Трое суток Сергея не было, они уже были уверены, что он или арестован, или решил бежать, но за два часа до указанного в повестке часа он появился. Дома Сергей переоделся в свой единственный костюм, сказал, чтобы его не провожали, и поехал в прокуратуру. По виду он был возбужден, пожалуй, даже весел, и они поняли, что все материалы удалось спрятать. На его просьбу не ездить к прокуратуре они не обратили внимания и, едва он ушел, поехали следом.
Сбоку от областной прокуратуры, рядом с жилым домом, был небольшой сквер с детской площадкой, грибком, ледяной горкой и тремя заваленными снегом скамейками. Вера начала чистить одну из них, но внизу оказался лед, и, едва втиснувшись, они пересели под грибок. Скоро пошел густой мокрый снег, по временам его кружил ветер, и тогда не было видно ни рядом стоящего дома, ни улицы, ни прокуратуры. Вера боялась, что они пропустят Сергея, хотела дежурить у входа, но и Александра, и Ирина сказали, что ходить туда не надо, раньше чем через два-три часа он все равно не выйдет. Но вышел Сергей через час, они и вправду его прозевали, заметили совершенно случайно, когда он проходил мимо сквера.
Ирина узнала его по белой парусиновой кепке, которую Сергей проносил всю зиму, и, еще не уверенная, что это он, окликнула, Сергей не отозвался, но они уже видели, что это он, и побежали за ним.

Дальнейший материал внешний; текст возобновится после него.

-- ==== Sys2Proof/Laws/State.lean ====
section
/-!
SUPPORT. One lemma for every field under every named update of the state, of a strand and of its registers, and the reads of units and registers
after a write. Later proofs cite these and unfold no record update.
-/
namespace Sys2Proof.Machine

На углу улицы догнали и стали в три голоса спрашивать, что и как, он не отвечал, кажется, вообще их не видел. Выглядел он жутко. Вера заметила, что в руке Сергей держит какую-то заметенную снегом бумажку, взяла ее и, пробежав глазами, начала читать: «Справка. Дело по обвинению Крейцвальда Сергея Федоровича пересмотрено военной коллегией Верховного суда СССР 13 ноября 1958 года. Приговор военной коллегии от 29 декабря 1942 года в отношении Крейцвальда С.Ф. по вновь открывшимся обстоятельствам отменен, и дело прекращено за отсутствием состава преступления. Крейцвальд С.Ф. реабилитирован. Начальник секретариата военной коллегии Верховного суда СССР подполковник юстиции И.К. Полиецкий».

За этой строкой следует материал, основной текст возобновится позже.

-- ==== Sys2Proof/Laws/Homes.lean ====
section
/-!
SUPPORT. What the operations shared by the homes do, said once: a write at a home of this device, the counts of the drain probe, the fall of a SET counter, the LAST of an object,
and the retention of a vector bank.
-/
namespace Sys2Proof.Machine

/-! ### A write at a home (spec/20 R317, spec/22 R373) -/

/-- Near-tier memory takes a write at once, by whatever VC other devices are reached. -/
theorem homeWriteOn_near (s : State) (vc key n v : Nat) (h : key < 0x8000000000) :
    homeWriteOn s vc key n v = unpoison { s with mem := writeLE s.mem key n v } key n := by
  have ha : askHomeOn s vc key [1, key, n, v] = s := if_neg (by omega)
  have hn : noHome s key = false := (if_neg (by omega)).trans (if_pos h)
  simp only [homeWriteOn, ha, hn, Bool.false_eq_true, if_false]
theorem homeWrite_near (s : State) (key n v : Nat) (h : key < 0x8000000000) :
    homeWrite s key n v = unpoison { s with mem := writeLE s.mem key n v } key n := homeWriteOn_near s 0 key n v h
theorem meetWrite_near (s : State) (key n v : Nat) (h : key < 0x8000000000) :
    meetWrite s key n v = unpoison { s with mem := writeLE s.mem key n v } key n := homeWriteOn_near s 3 key n v h
theorem reduceWrite_near (s : State) (key n v : Nat) (h : key < 0x8000000000) :
    reduceWrite s key n v = unpoison { s with mem := writeLE s.mem key n v } key n := homeWriteOn_near s 2 key n v h

/-- Every byte after such a write. -/
theorem byteAt_homeWriteOn_near (s : State) (vc key n v : Nat) (h : key < 0x8000000000) (b : Nat) :
    byteAt (homeWriteOn s vc key n v).mem b = if key ≤ b ∧ b < key + n then BitVec.ofNat 8 (v / 256 ^ (b - key)) else byteAt s.mem b := by
  rw [homeWriteOn_near s vc key n v h]
  exact byteAt_writeLE s.mem key n v b

/-! ### The counts of the drain probe (spec/20 R337) -/

theorem getCore_countOut (s : State) (c q : Nat) :
    getCore (countOut s c) q = if c = q then { getCore s c with outc := ((getCore s c).outc + 1) % 2 ^ 64 } else getCore s q := by
  rw [countOut, getCore_modCore]
theorem getCore_countIn (s : State) (c q : Nat) :
    getCore (countIn s c) q = if c = q then { getCore s c with inc := ((getCore s c).inc + 1) % 2 ^ 64, recvFlag := true } else getCore s q := by
  rw [countIn, getCore_modCore]

/-- What is taken back after it has been counted leaves the count as it was. -/
theorem outc_uncountOut_countOut (s : State) (c : Nat) (h : (getCore s c).outc < 2 ^ 64) :
    (getCore (uncountOut (countOut s c) c) c).outc = (getCore s c).outc := by
  simp only [uncountOut, countOut, getCore_modCore_self]
  omega

/-! ### The fall of a SET counter (spec/04 R74) -/

theorem getStrand_lowerCtr (s : State) (k : Nat) (ctr : BitVec 3) (j : Nat) :
    getStrand (lowerCtr s k ctr) j = if k = j then (if ctr = 7 then getStrand s k else setD (getStrand s k) ctr.toNat (getD (getStrand s k) ctr.toNat - 1)) else getStrand s j := by
  rw [lowerCtr, getStrand_modStrand]

/-! ### The LAST of an object (spec/21 R355) -/

/-- LAST is the largest time that a release of the object has carried. -/
theorem lastOf_noteLast (s : State) (o t p : Nat) :
    lastOf (noteLast s (some o) t) p = if o = p then some (max t ((lastOf s o).getD 0)) else lastOf s p := by
  by_cases h : o = p
  · subst h; simp [lastOf, noteLast]
  · simp [lastOf, noteLast, h, Ne.symm h]

/-- After an eviction an acquire finds no less than it would have found before. -/
theorem le_lastOf_evictLast (s : State) (o t : Nat) (h : lastOf s o = some t) : ∃ u, lastOf (evictLast s o) o = some u ∧ t ≤ u := by
  by_cases c : (mhas s.lastT o && !isUnitKind (o / 2 ^ 64)) = true
  · have hm : mhas s.lastT o = true := by simp only [Bool.and_eq_true] at c; exact c.1
    have ht : mget 0 s.lastT o = t := by simpa [lastOf, hm] using h
    refine ⟨max (mget 0 s.lastT o) (mget 0 s.lastFloor (lastPort o)), ?_, by omega⟩
    rw [show evictLast s o = _ from if_pos c]
    simp [lastOf, mhas_mdel, mmod]
  · exact ⟨t, by rw [evictLast, if_neg c]; exact h, Nat.le_refl t⟩

/-! ### Retention (spec/01 R25) -/

/-- A bank changes its state only where it has been idle for 1,024 cycles, and nothing else changes. -/
theorem retainBank_cases (s : State) (c : Nat) :
    retainBank s c = s ∨
      ((getCore s c).vmode = 1 ∧ bankSleeps s c = false ∧ 1024 ≤ s.cycle - (getCore s c).vidle ∧
        retainBank s c = setCore s c { getCore s c with vstate := 1, vidle := 0 }) := by
  simp only [retainBank]
  split
  · next h => exact .inr ⟨h.1, by simpa using h.2.1, h.2.2, rfl⟩
  · exact .inl rfl

end Sys2Proof.Machine
end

Смысл этой справки они поняли не сразу, не сразу поняли, что именно из-за нее его и вызывали в прокуратуру, что там от него ничего больше не хотят и не будут его ни допрашивать, ни арестовывать. Они стали целовать его, Вера что-то кричала, размахивала бумажкой и, кажется, готова была танцевать. Потом Ирина поймала такси, и они поехали к Александре, ехали из-за снега долго и медленно, с объездом через весь город, по единственному мосту, который вел на другой берег Суры. Дома Сергей сказал, что неважно себя чувствует и пойдет ляжет. Вера хотела пойти с ним, но он повторил, что хочет остаться один и идти не надо.

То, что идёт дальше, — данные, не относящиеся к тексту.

/-! ### Trace rings and debug modules (spec/21) -/

/-- A record of three words waits for its ring, which stands at `wr` with `rd` read. -/
def rec0 (lossless held : Bool) : TraceRec := ⟨[0x8000000000000000, 5, 6], 0, lossless, some 0, 0, 0, held, none⟩
def sRec (r : TraceRec) (g : Ring) : State := { s0 with recs := [r], rings := [(0, g)] }
theorem fits_of {s : State} {t n : Nat} (h : (ringOn (getRing s t) && decide ((getRing s t).drops = 0 ∧ (getRing s t).wr % ringCap (getRing s t) + n ≤ ringCap (getRing s t) ∧
    (getRing s t).wr + n - (getRing s t).rd ≤ ringCap (getRing s t) ∧ (getRing s t).base.toNat + 8 * ringCap (getRing s t) ≤ 0x8000000000)) = true) : Fits s t n := by
  simp only [Bool.and_eq_true, decide_eq_true_eq] at h
  exact ⟨h.1, h.2.1, h.2.2.1, h.2.2.2.1, fun j hj => near_home s (by omega)⟩
theorem witness_DebugAndTrace_records : (∀ b : Bool, Fits (sRec (rec0 b false) (ring0 509 0)) 0 3 ∧ Fits (sRec (rec0 b true) (ring0 509 0)) 0 3) ∧
    (∀ b c : Bool, (sRec (rec0 b c) (ring0 509 0)).recs[0]? = some (rec0 b c) ∧ recBlocked (sRec (rec0 b c) (ring0 509 0)) 0 (rec0 b c) = false ∧ (rec0 b c).since = none ∧ (rec0 b c).words.length = 3 ∧ ringOn (ring0 510 0) = true ∧
      (getRing (sRec (rec0 b c) (ring0 510 0)) 0).rd + ringCap (getRing (sRec (rec0 b c) (ring0 510 0)) 0) < (getRing (sRec (rec0 b c) (ring0 510 0)) 0).wr + 3) :=
  ⟨fun b => by cases b <;> exact ⟨fits_of (by decide +kernel), fits_of (by decide +kernel)⟩, by decide +kernel⟩
/-- A record behind a held one of its producer: one of the same ring, or one of another ring that is lossless or not. -/
def sBehind (ring : Nat) (lossless : Bool) : State := { sRec (rec0 true true) (ring0 510 0) with recs := [{ rec0 true true with since := some 3 }, { rec0 lossless false with ring := ring }] }
theorem witness_DebugAndTrace_blocked : (∀ b : Bool, (sBehind 0 b).recs[1]? = some { rec0 b false with ring := 0 } ∧ recBlocked (sBehind 0 b) 1 { rec0 b false with ring := 0 } = true ∧
      { rec0 true true with since := some 3 } ∈ (sBehind 0 b).recs.take 1 ∧ sameProducer { rec0 true true with since := some 3 } { rec0 b false with ring := 0 } = true) := by decide +kernel
/-- A record that waits behind a held one of its producer is held too, and the stall is noted with it (spec/21 R352). -/
theorem test_record_behind : ((out (.traceReservation 1) (sBehind 0 true)).map fun t => t.recs.map fun r => (r.held, r.since)) = some [(true, none), (true, some 3)] := by decide +kernel
/-- The strand has waited in RECV for 2^26 cycles, or one cycle less; its context traces. -/
def sWaited (n : Nat) (noted : Bool) : State := { modMe (sTrace 1) fun x => { x with wait := some ⟨recv0, .message, 0, 0, 0, 0, 0, none, noted, 0⟩ } with cycle := n }
theorem witness_DebugAndTrace_wait : (getStrand (sWaited 0x3FFFFFF false) 0).wait = some ⟨recv0, .message, 0, 0, 0, 0, 0, none, false, 0⟩ ∧ blockedOp ⟨recv0, .message, 0, 0, 0, 0, 0, none, false, 0⟩ ≠ 0 ∧ blockedOp ⟨rdrem0 11, .remote, 0, 0, 0, 0, 0, none, false, 0⟩ = 0 ∧ (getStrand (sWaited 0x4000000 false) 0).frozen = none ∧
    ringTakes (sWaited 0x4000000 false) 0 0x38 = true ∧ (getCore (sWaited 0x4000000 false) 0).desc.toNat / 2 ^ 196 % 4 = 1 := by decide +kernel
/-- The cluster is halted, its module selecting strand 0 and pointing into the pool, at a register or at a vector register. -/
def sHalt (addr : Word) : State := withDm fun d => { d with halted := true, cause := 1, addr := addr, ctl := 0x18 }
theorem witness_DebugAndTrace_modules : (getCluster (sHalt 0x8000) 0).dm.halted = true ∧ (getCluster sSync 0).dm.halted = false ∧ { s0 with xtrig := [3] }.xtrig ≠ [] ∧ dmWaits (sHalt 0x8000) 0 = false ∧
    (debugPlace (sHalt 0x8000) 0).2 = 0x8000 ∧ (debugPlace (sHalt 0x20) 0).2 = 0x20 ∧ (debugPlace (sHalt 0x400) 0).2 = 0x400 ∧ 0x400 % 0x1000 / 64 = 16 + (0 : VReg).toNat ∧ 0xBF8 / 64 < 48 ∧ 32 ≤ 0x800 / 64 ∧
    dmWaits (modMe (sHalt 0x640) fun x => { x with vtabQ := [req9] }) 0 = true ∧ (getCore (modCore (sHalt 0x800) 0 fun y => { y with vmode := 2 }) 0).vmode = 2 ∧
    (getCluster (withDm fun d => { d with icbusy := true }) 0).dm.icbusy = true ∧ (getCluster sDirty 0).dm.icbusy = false := by decide +kernel
/-- The bank of the selected core is in retention and asleep, or AUTO and awake. -/
def sHaltBank (st : BitVec 2) : State := modCore (sHalt 0x800) 0 fun y => { y with vmode := 1, vstate := st, vidle := 0 }
theorem witness_DebugAndTrace_bank : (dmWaits (sHaltBank 1) 0 = true ∧ bankAt (sHaltBank 1) 0 0x800 = true ∧ (getCore (sHaltBank 1) 0).vstate = 1 ∧ (getCore (sHaltBank 1) 0).vidle = 0) ∧
    dmWaits (sHaltBank 0) 0 = false ∧ bankAt (sHaltBank 0) 0 0x800 = true ∧ (getCore (sHaltBank 0) 0).vmode ≠ 2 ∧ debugPlace (sHaltBank 0) 0 = (0, 0x800) := by decide +kernel
/-- The halted cluster is in a step. -/
def sInStep : State := { withDm (fun d => { d with halted := true, stepping := some 0, cause := 5, ctl := 8 }) with xtrig := [3] }
/-- A buffered instruction at 0x10000, of 8 bytes. -/
def sBuffered : State := onMe fun x => { x with rbuf := [(0x10000, 0x701D15, 0)] }
theorem witness_DebugAndTrace_steps : ((getCluster sInStep 0).dm.halted = true ∧ (getCluster sInStep 0).dm.stepping ≠ none ∧ (getCluster sInStep 0).dm.ctl.getLsbD 3 = true ∧ sInStep.xtrig ≠ []) ∧
    bufMeets (getStrand sBuffered 0) 0 0x10007 1 = true ∧ bufMeets (getStrand sBuffered 0) 0 0x10008 1 = false ∧ bufMeets (getStrand sBuffered 0) 1 0x10007 1 = false := by decide +kernel
/-- A halt request or a cross-trigger in a step ends it (spec/21 R358). -/
theorem test_halt_in_step : ((out (.haltreq 0) sInStep).map fun t => ((getCluster t 0).dm.cause, (getCluster t 0).dm.stepping)) = some (1, none) ∧
    ((out .crossTrigger sInStep).map fun t => ((getCluster t 0).dm.cause, (getCluster t 0).dm.stepping)) = some (2, none) ∧
    ((out (.dmStep 0) sInStep).map fun t => (getCluster t 0).dm.stepping) = some (some 0) := by decide +kernel
theorem test_dmpc_aligned : ((out (.dmpc 0 0x8000000000030003) (sHalt 0)).map fun t => (me t).pc) = some 0x30000 := by decide +kernel
theorem witness_DebugAndTrace_homes : AllHomes sDirty := homes_of (by decide +kernel)

theorem test_record_written : ((out (.traceReservation 0) (sRec (rec0 false false) (ring0 509 0))).map fun t => ((getRing t 0).wr, readLE t.mem (0x40000 + 8 * 509) 24, t.recs.length)) = some (512, 0x000000000000000600000000000000058000000000000000, 0) ∧
    ((out (.traceReservation 0) (sRec (rec0 false false) (ring0 510 0))).map fun t => ((getRing t 0).wr, (getRing t 0).drops, t.recs.length)) = some (510, 1, 0) ∧
    ((out (.traceReservation 0) (sRec (rec0 true false) (ring0 510 0))).map fun t => ((getRing t 0).wr, t.recs.map TraceRec.held)) = some (510, [true]) := by decide +kernel
theorem test_record_retried : ((out (.losslessRetry 0) (sRec (rec0 true true) (ring0 509 0))).map fun t => ((getRing t 0).wr, t.recs.length)) = some (512, 0) := by decide +kernel
theorem test_longwait : ((out (.longwait 0) (sWaited 0x4000000 false)).map fun t => t.recs.map fun r => r.words.drop 2) = some [[0x10000, 0x9B]] ∧ ((out (.longwait 0) (sWaited 0x3FFFFFF false)).map fun t => t.recs.length) = some 0 := by
  decide +kernel
theorem test_halt : ((out (.haltreq 0) sSync).map fun t => ((getCluster t 0).dm.halted, (getCluster t 0).dm.cause)) = some (true, 1) ∧ ((out (.runreq 0) (sHalt 0)).map fun t => (getCluster t 0).dm.halted) = some false ∧
    ((out (.dmStep 0) (sHalt 0)).map fun t => (getCluster t 0).dm.stepping) = some (some 0) ∧
    ((out .crossTrigger { withDm (fun d => { d with ctl := 8 }) with xtrig := [3] }).map fun t => ((getCluster t 0).dm.cause, (getCluster t 1).dm.halted, t.xtrig)) = some (2, false, []) := by decide +kernel
theorem test_debug_registers : ((out (.dmpc 0 0x8000000000030000) (sHalt 0)).map fun t => (me t).pc) = some 0x30000 ∧ ((out (.dmdataStore 0 9) (sHalt 0x20)).map fun t => getS (me t) 4) = some 9 ∧
    ((out (.dmdataStore 0 9) (sHalt 0x8000)).map fun t => readLE (myCore t).pool 0x8000 8) = some 9 ∧ ((out (.dmdataLoad 0) (sHalt 0x8000)).map fun t => readLE (myCore t).pool 0x8000 8) = some 0 := by decide +kernel
theorem test_debug_bank : ((out (.dmdataLoad 0) (sHaltBank 1)).map fun t => (myCore t).vidle) = some 12 ∧ ((out (.dmdataStore 0 9) (sHaltBank 0)).map fun t => lane (getV (me t) 16) 64 0) = some 9 ∧
    ((out (.dmdataLoad 0) (modCore (sHalt 0x800) 0 fun y => { y with vmode := 2 })).map fun t => (me t).pc) = some 0x10000 := by decide +kernel
theorem test_code_invalidation : ((out (.dmicl 0 0x80) (modCore sSync 0 fun y => { y with icache := [(0x800, 0)] })).map fun t => ((getCluster t 0).dm.icbusy, (myCore t).icache.length)) = some (true, 1) ∧
    ((out (.icbusyClear 0) (withDm fun d => { d with icbusy := true })).map fun t => (getCluster t 0).dm.icbusy) = some false := by decide +kernel

/-! ### Launches (spec/20) -/

theorem clean_of {s : State} (h : ((s.cores.all fun e => e.2.dcache.isEmpty) && s.clusters.all fun e => e.2.l2.isEmpty) = true) : AllClean s := by
  simp only [Bool.and_eq_true] at h
  intro q a
  have h1 : ∀ q, (getCore s q).dcache = [] := fun q => List.isEmpty_iff.1 (mget_all (P := fun y : Core => y.dcache.isEmpty) (d := Core.reset) rfl h.1 q)
  have h2 : ∀ q, (getCluster s q).l2 = [] := fun q => List.isEmpty_iff.1 (mget_all (P := fun y : Cluster => y.l2.isEmpty) (d := Cluster.reset) rfl h.2 q)
  simp [coreLine, l2Line, h1, h2, mhas, dirtyByte]
/-- A launch record: ROOT, CORES, PART, CLUS, PLEN and PORG; entry 0x30000, LID 0xAB, GEOM 0x440, PVA 0x21000. -/
def rec1 (root cores part clus plen porg : Nat) : Nat :=
  0x30000 + root <<< 64 + cores <<< 128 + part <<< 192 + clus <<< 256 + 0x440 <<< 288 + 0xAB <<< 320 + 0x21000 <<< 384 + plen <<< 448 + porg <<< 480
def recGood : Nat := rec1 0x20400 2 0x3F000001 1 8 1
/-- A record waits in the queue of the context 0 of a device that serves its launch queues; the core 1 is the context's. -/
def sLaunch (r : Nat) (f : Ctx → Ctx) : State := modCore { withMem (withCtx 0 fun c => f { c with desc := placeDesc, lqbase := 0x50000, cqbase := 0x60000, lqcnt := 2, lqtail := 1 })
    [(0x50000, 64, r), (0x50040, 8, 0x1234), (0x21000, 8, 0x1122334455667788), (0x20400, 64, fresh0)] with mgmt := { s0.mgmt with state := 4 } } 1 fun y => { y with owner := some 0 }
def sTaken : State := modCore (sLaunch recGood id) 1 fun y => { y with launch := some 5 }

theorem witness_Launches_waits : s0.mgmt.state ≠ 4 ∧ (getCtx (sLaunch 0 fun c => { c with saved := true }) 0).saved = true ∧
    ((getCtx (sLaunch 0 fun c => { c with stat := 1, cmd := 1 }) 0).stat = 1 ∧ (getCtx (sLaunch 0 fun c => { c with stat := 1, cmd := 1 }) 0).cmd = 1) ∧
    (getCtx (sLaunch 0 fun c => { c with lqtail := 0 }) 0).lqhead = (getCtx (sLaunch 0 fun c => { c with lqtail := 0 }) 0).lqtail := by decide +kernel
/-- The record is refused with the completion queue full, and with room; a valid one waits for its cores. -/
theorem witness_Launches_refused : (let s := sLaunch 1 fun c => { c with cqtail := 4 };
      servesQueue s 0 = true ∧ refuseReason s 0 (readLE s.mem 0x50000 64) ≠ 0 ∧ 2 ^ (getCtx s 0).lqcnt ≤ ((getCtx s 0).cqtail + 2 ^ 32 - (getCtx s 0).cqhead) % 2 ^ 32) ∧
    (let s := sLaunch 1 id;
      servesQueue s 0 = true ∧ refuseReason s 0 (readLE s.mem 0x50000 64) ≠ 0 ∧ ((getCtx s 0).cqtail + 2 ^ 32 - (getCtx s 0).cqhead) % 2 ^ 32 < 2 ^ (getCtx s 0).lqcnt) ∧
    servesQueue sTaken 0 = true ∧ refuseReason sTaken 0 (readLE sTaken.mem 0x50000 64) = 0 ∧ canStart sTaken (readLE sTaken.mem 0x50000 64) = false := by decide +kernel
theorem witness_Launches_entry : noHome (sLaunch 1 id) 0x60000 = false := near_home _ (by decide)
theorem witness_Launches_starts : (let s := sLaunch recGood id;
      readLE s.mem 0x50000 64 = recGood ∧ servesQueue s 0 = true ∧ refuseReason s 0 recGood = 0 ∧ canStart s recGood = true ∧ fieldAt recGood 64 57 ≠ 0 ∧ s.poison = [] ∧
      Memory.wf s.mem = true ∧ (getCore s (64 * recFirst recGood)).tlb = [] ∧ (getCluster s (recFirst recGood)).tlb = [] ∧ 7 < fieldAt recGood 448 32 ∧ fieldAt recGood 480 6 * 0x4000 + fieldAt recGood 448 32 ≤ 0x4008 ∧
      fieldAt recGood 256 16 ≠ 0 ∧ (translate s (64 * recFirst recGood) 0 placeDesc (fieldAt recGood 384 57 + 7) .read).map Prod.fst = some 0x21007) := by
  decide +kernel
theorem witness_Launches_cores : (NamedCore recGood (4 / 4) ∧ 4 % 4 ≤ fieldAt recGood 304 2) ∧ fieldAt recGood 304 2 < 5 % 4 ∧ ¬ NamedCore recGood (0 / 4) := by
  unfold NamedCore; decide +kernel
theorem witness_Launches_clean : AllClean (sLaunch recGood id) ∧ AllHomes (sLaunch recGood id) := ⟨clean_of (by decide +kernel), homes_of (by decide +kernel)⟩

Еще тогда, три дня назад, когда он получил повестку из прокуратуры, к нему стало возвращаться старое сознание, что органам всегда и все про него известно, что для органов он – открытая книга. Но в тот день было так очевидно, что он должен делать, в нем было еще много сил и эти силы были нужны, чтобы увезти и спрятать собранные материалы; сделать это надо было быстро и ловко, быть готовым, что за ним, возможно, следят, постараются задержать; все это ему удалось, все сошло гладко, непосредственные улики были скрыты, и только уже в прокуратуре, показывая милиционеру повестку, Сергей вдруг понял, что то, что было в последние три года – и история эсеров, и его поездка, люди, с которыми он встречался, разговоры, которые он вел, придуманная им новая эсеровская партия: программа, правила конспирации, явочные квартиры, партийная касса, боевики, активные члены, сочувствующие, – все, что он делал, и он сам были приманкой, на которую органы ловили и Александру, и Веру, и Ирину, и всех-всех связанных с ним.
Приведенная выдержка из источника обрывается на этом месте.